- **Supplied records**
-- ==== Sys2Proof/Certificates/Slice0/Obligations.lean ====
section
/-! DEFINITION. The statements for the provers. Each says which rules it takes from spec/; hypotheses are on the state and the operands
alone, and each clause about a command says that the command completes and what its next state holds. -/

section
open Sys2Proof Sys2Proof.Machine Sys2Proof.Machine.State

/-- Addition and subtraction at every width (R204, R205): ADD, ADC, SUB, SBC and CMP complete on every form whose pairs are even; C is the carry or
borrow out, V signed overflow, CMP keeps its destination, and nothing else changes. Logic at every width (R204, R205): AND, OR, XOR, TST and NOT set
N and Z from the result and clear C and V; NEG subtracts from 0. -/
def Obligations.ArithmeticAndLogic : Prop :=
  (∀ (s : State) (i : Issue) (f : AluForm), State.aluOk f = true →
    (s.Ready i (State.aluReads f) (if State.aluIsLong f then 4 else 2) (State.aluHalf true f) →
    (Completes (.add i (.alu f)) s (fun t => AluDoes s t i f true (fun w a b _ =>
      (a + b, ⟨(a + b).msb, a + b == 0, decide (2 ^ w ≤ a.toNat + b.toNat), decide ((a + b).toInt ≠ a.toInt + b.toInt)⟩)))) ∧
    (Completes (.adc i f) s (fun t => AluDoes s t i f true (fun w a b c =>
      let v := a + b + BitVec.ofNat w (b2n c)
      (v, ⟨v.msb, v == 0, decide (2 ^ w ≤ a.toNat + b.toNat + b2n c), decide (v.toInt ≠ a.toInt + b.toInt + (b2n c : Nat))⟩)))) ∧
    (Completes (.sub i (.alu f)) s (fun t => AluDoes s t i f true (fun _ a b _ =>
      (a - b, ⟨(a - b).msb, a - b == 0, decide (a.toNat < b.toNat), decide ((a - b).toInt ≠ a.toInt - b.toInt)⟩)))) ∧
    (Completes (.sbc i f) s (fun t => AluDoes s t i f true (fun w a b c =>
      let v := a - b - BitVec.ofNat w (b2n c)
      (v, ⟨v.msb, v == 0, decide (a.toNat < b.toNat + b2n c), decide (v.toInt ≠ a.toInt - b.toInt - (b2n c : Nat))⟩))))) ∧
    (s.Ready i (State.aluReads f) (if State.aluIsLong f then 4 else 2) (State.aluHalf false f) → State.noDest f = true →
      Completes (.cmp i f) s (fun t => AluDoes s t i f false (fun _ a b _ =>
      (a - b, ⟨(a - b).msb, a - b == 0, decide (a.toNat < b.toNat), decide ((a - b).toInt ≠ a.toInt - b.toInt)⟩))))) ∧
  ((∀ (s : State) (i : Issue) (f : AluForm), State.aluOk f = true →
    s.Ready i (State.aluReads f) (if State.aluIsLong f then 4 else 2) (State.aluHalf true f) →
    (Completes (.and i f) s (fun t => AluDoes s t i f true (fun _ a b _ => (a &&& b, ⟨(a &&& b).msb, a &&& b == 0, false, false⟩)))) ∧
    (Completes (.or i f) s (fun t => AluDoes s t i f true (fun _ a b _ => (a ||| b, ⟨(a ||| b).msb, a ||| b == 0, false, false⟩)))) ∧
    (Completes (.xor i f) s (fun t => AluDoes s t i f true (fun _ a b _ => (a ^^^ b, ⟨(a ^^^ b).msb, a ^^^ b == 0, false, false⟩))))) ∧
  ∀ (s : State) (i : Issue) (d r : Fin 16),
    (s.Ready i [.d d, .d r] 2 (dataHalf []) → Completes (.tst i d r) s (fun t => RegsOnly s t i 2 (fun c =>
      { c with sr := setFlags c.sr ⟨(c.d[d.val] &&& c.d[r.val]).msb, c.d[d.val] &&& c.d[r.val] == 0, false, false⟩ }))) ∧
    (s.Ready i [.d r] 2 (dataHalf [.d d]) →
      (Completes (.not i d r) s (fun t => RegsOnly s t i 2 (fun c =>
        { c.setD d (~~~c.d[r.val]) with sr := setFlags c.sr ⟨(~~~c.d[r.val]).msb, ~~~c.d[r.val] == 0, false, false⟩ }))) ∧
      (Completes (.neg i d r) s (fun t => RegsOnly s t i 2 (fun c =>
        let v := 0 - c.d[r.val]
        { c.setD d v with sr := setFlags c.sr ⟨v.msb, v == 0, decide (c.d[r.val] ≠ 0), decide (c.d[r.val] = 0x8000#16)⟩ })))))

- **About this task**
From the records above, copy only the lines starting with the line that holds "open Sys2Proof Sys2Proof.Machine" and going on through the line that holds "let v := a + b + BitVec.ofNat w (b2n c)", exactly as written.

- **Your response**
open Sys2Proof Sys2Proof.Machine Sys2Proof.Machine.State

/-- Addition and subtraction at every width (R204, R205): ADD, ADC, SUB, SBC and CMP complete on every form whose pairs are even; C is the carry or
borrow out, V signed overflow, CMP keeps its destination, and nothing else changes. Logic at every width (R204, R205): AND, OR, XOR, TST and NOT set
N and Z from the result and clear C and V; NEG subtracts from 0. -/
def Obligations.ArithmeticAndLogic : Prop :=
  (∀ (s : State) (i : Issue) (f : AluForm), State.aluOk f = true →
    (s.Ready i (State.aluReads f) (if State.aluIsLong f then 4 else 2) (State.aluHalf true f) →
    (Completes (.add i (.alu f)) s (fun t => AluDoes s t i f true (fun w a b _ =>
      (a + b, ⟨(a + b).msb, a + b == 0, decide (2 ^ w ≤ a.toNat + b.toNat), decide ((a + b).toInt ≠ a.toInt + b.toInt)⟩)))) ∧
    (Completes (.adc i f) s (fun t => AluDoes s t i f true (fun w a b c =>
      let v := a + b + BitVec.ofNat w (b2n c)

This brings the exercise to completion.